Gastroenterology practices hold a category of data that makes them a consistent target for credential-based attacks. Colonoscopy and endoscopy records, cancer screening results, and chronic disease management notes combine diagnostic detail with the demographic and insurance information that enables medical identity fraud. That combination makes a compromised gastroenterology email account substantially more damaging than a breach at an administrative-only practice. The two-incident pattern at Gastro Health is also consistent with what security researchers have documented in healthcare phishing campaigns throughout 2026, where attackers who gain access through one employee account often use that foothold to identify other staff members and send follow-on lures from a trusted internal address, making the second compromise harder to detect than the first. According to Paubox's Top 3 Healthcare Email Attacks report, phishing-driven mailbox takeovers exposed 630,000 individuals across healthcare in 2025, with multi-employee compromise events accounting for a disproportionate share of the largest incidents.

 

The big picture

Two phishing incidents at the same organization within five days point to a gap that goes beyond individual employee awareness training. When a second employee responds to a phishing email while the first incident is still being investigated and contained, it suggests the organization's detection and response protocols did not include an immediate organization-wide alert or enhanced monitoring following the first compromise. For a 200-location medical group, the scale of the operation makes centralized email security monitoring and rapid incident communication across all sites particularly important. According to Paubox's Top 3 Healthcare Email Attacks report, only 5% of known phishing attacks are reported by employees to security teams, meaning the second incident at Gastro Health was likely not caught through internal reporting but through a separate detection process three months after the fact.

 

FAQs

What does it mean that two separate phishing incidents occurred within five days?

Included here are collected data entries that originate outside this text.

-- ==== Sys2Proof/Laws/Parts.lean ====
section
/-!
SUPPORT. What the named updates of the blocks' own state leave: one lemma per part of the state and update.
-/

namespace Sys2Proof.Machine

@[simp] theorem setAdc_regs (c : Chip) (k : Nat) (x : AdcSt) : (setAdc k x c).regs = c.regs := rfl
@[simp] theorem setAdc_pages (c : Chip) (k : Nat) (x : AdcSt) : (setAdc k x c).pages = c.pages := rfl
@[simp] theorem setAdc_paths (c : Chip) (k : Nat) (x : AdcSt) : (setAdc k x c).paths = c.paths := rfl
@[simp] theorem setAdc_held (c : Chip) (k : Nat) (x : AdcSt) : (setAdc k x c).held = c.held := rfl
@[simp] theorem setAdc_faultSeq (c : Chip) (k : Nat) (x : AdcSt) : (setAdc k x c).faultSeq = c.faultSeq := rfl
@[simp] theorem setAdc_clk (c : Chip) (k : Nat) (x : AdcSt) : (setAdc k x c).clk = c.clk := rfl
@[simp] theorem setAdc_tim (c : Chip) (k : Nat) (x : AdcSt) : (setAdc k x c).tim = c.tim := rfl
@[simp] theorem setAdc_knt (c : Chip) (k : Nat) (x : AdcSt) : (setAdc k x c).knt = c.knt := rfl
@[simp] theorem setAdc_evt (c : Chip) (k : Nat) (x : AdcSt) : (setAdc k x c).evt = c.evt := rfl
@[simp] theorem setAdc_cmd (c : Chip) (k : Nat) (x : AdcSt) : (setAdc k x c).cmd = c.cmd := rfl
@[simp] theorem setAdc_net (c : Chip) (k : Nat) (x : AdcSt) : (setAdc k x c).net = c.net := rfl
@[simp] theorem setAdc_ycp (c : Chip) (k : Nat) (x : AdcSt) : (setAdc k x c).ycp = c.ycp := rfl
@[simp] theorem setAdc_hfr (c : Chip) (k : Nat) (x : AdcSt) : (setAdc k x c).hfr = c.hfr := rfl
@[simp] theorem setAdc_axes (c : Chip) (k : Nat) (x : AdcSt) : (setAdc k x c).axes = c.axes := rfl
@[simp] theorem setAdc_grps (c : Chip) (k : Nat) (x : AdcSt) : (setAdc k x c).grps = c.grps := rfl
@[simp] theorem setAdc_hits (c : Chip) (k : Nat) (x : AdcSt) : (setAdc k x c).hits = c.hits := rfl
@[simp] theorem setAdc_cam (c : Chip) (k : Nat) (x : AdcSt) : (setAdc k x c).cam = c.cam := rfl
@[simp] theorem setAdc_loops (c : Chip) (k : Nat) (x : AdcSt) : (setAdc k x c).loops = c.loops := rfl
@[simp] theorem setAdc_lpes (c : Chip) (k : Nat) (x : AdcSt) : (setAdc k x c).lpes = c.lpes := rfl
@[simp] theorem setAdc_sups (c : Chip) (k : Nat) (x : AdcSt) : (setAdc k x c).sups = c.sups := rfl
@[simp] theorem setAdc_buses (c : Chip) (k : Nat) (x : AdcSt) : (setAdc k x c).buses = c.buses := rfl
@[simp] theorem setAdc_mods (c : Chip) (k : Nat) (x : AdcSt) : (setAdc k x c).mods = c.mods := rfl
@[simp] theorem setAdc_fbks (c : Chip) (k : Nat) (x : AdcSt) : (setAdc k x c).fbks = c.fbks := rfl
@[simp] theorem setAdc_snls (c : Chip) (k : Nat) (x : AdcSt) : (setAdc k x c).snls = c.snls := rfl
@[simp] theorem setAdc_sdfs (c : Chip) (k : Nat) (x : AdcSt) : (setAdc k x c).sdfs = c.sdfs := rfl
@[simp] theorem setAdc_sdfSeq (c : Chip) (k : Nat) (x : AdcSt) : (setAdc k x c).sdfSeq = c.sdfSeq := rfl
@[simp] theorem setAdc_cores (c : Chip) (k : Nat) (x : AdcSt) : (setAdc k x c).cores = c.cores := rfl
@[simp] theorem setAdc_dsp (c : Chip) (k : Nat) (x : AdcSt) : (setAdc k x c).dsp = c.dsp := rfl
@[simp] theorem setAdc_trc (c : Chip) (k : Nat) (x : AdcSt) : (setAdc k x c).trc = c.trc := rfl
@[simp] theorem setAdc_fld (c : Chip) (k : Nat) (x : AdcSt) : (setAdc k x c).fld = c.fld := rfl
@[simp] theorem setAdc_field (c : Chip) (k : Nat) (x : AdcSt) : (setAdc k x c).field = c.field := rfl
@[simp] theorem setAdc_bly (c : Chip) (k : Nat) (x : AdcSt) : (setAdc k x c).bly = c.bly := rfl
@[simp] theorem setAdc_memc (c : Chip) (k : Nat) (x : AdcSt) : (setAdc k x c).memc = c.memc := rfl
@[simp] theorem setAdc_scb (c : Chip) (k : Nat) (x : AdcSt) : (setAdc k x c).scb = c.scb := rfl
@[simp] theorem setAdc_keep (c : Chip) (k : Nat) (x : AdcSt) : (setAdc k x c).keep = c.keep := rfl
@[simp] theorem setAdc_pwr (c : Chip) (k : Nat) (x : AdcSt) : (setAdc k x c).pwr = c.pwr := rfl
@[simp] theorem setAdc_sec (c : Chip) (k : Nat) (x : AdcSt) : (setAdc k x c).sec = c.sec := rfl
@[simp] theorem setAdc_dbg (c : Chip) (k : Nat) (x : AdcSt) : (setAdc k x c).dbg = c.dbg := rfl
@[simp] theorem setAdc_spl (c : Chip) (k : Nat) (x : AdcSt) : (setAdc k x c).spl = c.spl := rfl
@[simp] theorem setAdc_free (c : Chip) (k : Nat) (x : AdcSt) : (setAdc k x c).free = c.free := rfl
@[simp] theorem setAdc_svcSafety (c : Chip) (k : Nat) (x : AdcSt) : (setAdc k x c).svcSafety = c.svcSafety := rfl
@[simp] theorem setAdc_svcPcie (c : Chip) (k : Nat) (x : AdcSt) : (setAdc k x c).svcPcie = c.svcPcie := rfl
@[simp] theorem setAdc_out (c : Chip) (k : Nat) (x : AdcSt) : (setAdc k x c).out = c.out := rfl

@[simp] theorem setSdf_regs (c : Chip) (k : Nat) (x : SdfCh) : (setSdf k x c).regs = c.regs := rfl
@[simp] theorem setSdf_pages (c : Chip) (k : Nat) (x : SdfCh) : (setSdf k x c).pages = c.pages := rfl
@[simp] theorem setSdf_paths (c : Chip) (k : Nat) (x : SdfCh) : (setSdf k x c).paths = c.paths := rfl
@[simp] theorem setSdf_held (c : Chip) (k : Nat) (x : SdfCh) : (setSdf k x c).held = c.held := rfl
@[simp] theorem setSdf_faultSeq (c : Chip) (k : Nat) (x : SdfCh) : (setSdf k x c).faultSeq = c.faultSeq := rfl
@[simp] theorem setSdf_clk (c : Chip) (k : Nat) (x : SdfCh) : (setSdf k x c).clk = c.clk := rfl
@[simp] theorem setSdf_tim (c : Chip) (k : Nat) (x : SdfCh) : (setSdf k x c).tim = c.tim := rfl
@[simp] theorem setSdf_knt (c : Chip) (k : Nat) (x : SdfCh) : (setSdf k x c).knt = c.knt := rfl
@[simp] theorem setSdf_evt (c : Chip) (k : Nat) (x : SdfCh) : (setSdf k x c).evt = c.evt := rfl
@[simp] theorem setSdf_cmd (c : Chip) (k : Nat) (x : SdfCh) : (setSdf k x c).cmd = c.cmd := rfl
@[simp] theorem setSdf_net (c : Chip) (k : Nat) (x : SdfCh) : (setSdf k x c).net = c.net := rfl
@[simp] theorem setSdf_ycp (c : Chip) (k : Nat) (x : SdfCh) : (setSdf k x c).ycp = c.ycp := rfl
@[simp] theorem setSdf_hfr (c : Chip) (k : Nat) (x : SdfCh) : (setSdf k x c).hfr = c.hfr := rfl
@[simp] theorem setSdf_axes (c : Chip) (k : Nat) (x : SdfCh) : (setSdf k x c).axes = c.axes := rfl
@[simp] theorem setSdf_grps (c : Chip) (k : Nat) (x : SdfCh) : (setSdf k x c).grps = c.grps := rfl
@[simp] theorem setSdf_hits (c : Chip) (k : Nat) (x : SdfCh) : (setSdf k x c).hits = c.hits := rfl
@[simp] theorem setSdf_cam (c : Chip) (k : Nat) (x : SdfCh) : (setSdf k x c).cam = c.cam := rfl
@[simp] theorem setSdf_loops (c : Chip) (k : Nat) (x : SdfCh) : (setSdf k x c).loops = c.loops := rfl
@[simp] theorem setSdf_lpes (c : Chip) (k : Nat) (x : SdfCh) : (setSdf k x c).lpes = c.lpes := rfl
@[simp] theorem setSdf_sups (c : Chip) (k : Nat) (x : SdfCh) : (setSdf k x c).sups = c.sups := rfl
@[simp] theorem setSdf_buses (c : Chip) (k : Nat) (x : SdfCh) : (setSdf k x c).buses = c.buses := rfl
@[simp] theorem setSdf_mods (c : Chip) (k : Nat) (x : SdfCh) : (setSdf k x c).mods = c.mods := rfl
@[simp] theorem setSdf_fbks (c : Chip) (k : Nat) (x : SdfCh) : (setSdf k x c).fbks = c.fbks := rfl
@[simp] theorem setSdf_snls (c : Chip) (k : Nat) (x : SdfCh) : (setSdf k x c).snls = c.snls := rfl
@[simp] theorem setSdf_adcs (c : Chip) (k : Nat) (x : SdfCh) : (setSdf k x c).adcs = c.adcs := rfl
@[simp] theorem setSdf_sdfSeq (c : Chip) (k : Nat) (x : SdfCh) : (setSdf k x c).sdfSeq = c.sdfSeq := rfl
@[simp] theorem setSdf_cores (c : Chip) (k : Nat) (x : SdfCh) : (setSdf k x c).cores = c.cores := rfl
@[simp] theorem setSdf_dsp (c : Chip) (k : Nat) (x : SdfCh) : (setSdf k x c).dsp = c.dsp := rfl
@[simp] theorem setSdf_trc (c : Chip) (k : Nat) (x : SdfCh) : (setSdf k x c).trc = c.trc := rfl
@[simp] theorem setSdf_fld (c : Chip) (k : Nat) (x : SdfCh) : (setSdf k x c).fld = c.fld := rfl
@[simp] theorem setSdf_field (c : Chip) (k : Nat) (x : SdfCh) : (setSdf k x c).field = c.field := rfl
@[simp] theorem setSdf_bly (c : Chip) (k : Nat) (x : SdfCh) : (setSdf k x c).bly = c.bly := rfl
@[simp] theorem setSdf_memc (c : Chip) (k : Nat) (x : SdfCh) : (setSdf k x c).memc = c.memc := rfl
@[simp] theorem setSdf_scb (c : Chip) (k : Nat) (x : SdfCh) : (setSdf k x c).scb = c.scb := rfl
@[simp] theorem setSdf_keep (c : Chip) (k : Nat) (x : SdfCh) : (setSdf k x c).keep = c.keep := rfl
@[simp] theorem setSdf_pwr (c : Chip) (k : Nat) (x : SdfCh) : (setSdf k x c).pwr = c.pwr := rfl
@[simp] theorem setSdf_sec (c : Chip) (k : Nat) (x : SdfCh) : (setSdf k x c).sec = c.sec := rfl
@[simp] theorem setSdf_dbg (c : Chip) (k : Nat) (x : SdfCh) : (setSdf k x c).dbg = c.dbg := rfl
@[simp] theorem setSdf_spl (c : Chip) (k : Nat) (x : SdfCh) : (setSdf k x c).spl = c.spl := rfl
@[simp] theorem setSdf_free (c : Chip) (k : Nat) (x : SdfCh) : (setSdf k x c).free = c.free := rfl
@[simp] theorem setSdf_svcSafety (c : Chip) (k : Nat) (x : SdfCh) : (setSdf k x c).svcSafety = c.svcSafety := rfl
@[simp] theorem setSdf_svcPcie (c : Chip) (k : Nat) (x : SdfCh) : (setSdf k x c).svcPcie = c.svcPcie := rfl
@[simp] theorem setSdf_out (c : Chip) (k : Nat) (x : SdfCh) : (setSdf k x c).out = c.out := rfl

Either the same attacker ran a coordinated campaign targeting multiple employees, or a second attacker independently targeted the organization before the first breach was contained and the vulnerability addressed. In either case, the proximity of the two incidents suggests the first did not trigger an immediate organization-wide security response that would have prevented the second.

 

Why did the notification take approximately three months after discovery?

Gastro Health's file review required identifying which specific patient records were present in the accessed employee accounts, confirming what data categories were involved, and verifying contact information for each affected individual. A 200-location organization with thousands of employee email accounts can accumulate years of patient correspondence, making the review timeline consistent with similar-scale healthcare email breaches documented in 2025 and 2026.

 

Why do gastroenterology practices hold particularly sensitive data?

Gastroenterology records document conditions including colorectal cancer, Crohn's disease, ulcerative colitis, and other chronic digestive disorders alongside detailed procedural notes, biopsy results, and medication histories. Combined with Social Security numbers and insurance identifiers, this data creates a complete profile for both medical identity fraud and targeted phishing against the affected individuals.

 

What should a healthcare organization do immediately after discovering a phishing-related account compromise?

Issue an organization-wide security alert, require password resets on all email accounts as a precaution, enable enhanced monitoring for unusual login activity across the entire domain, and begin a parallel HIPAA breach assessment to determine notification obligations, all before the forensic review of the compromised account is complete. Waiting for the investigation to conclude before taking organization-wide protective action leaves the rest of the environment exposed during the investigation window.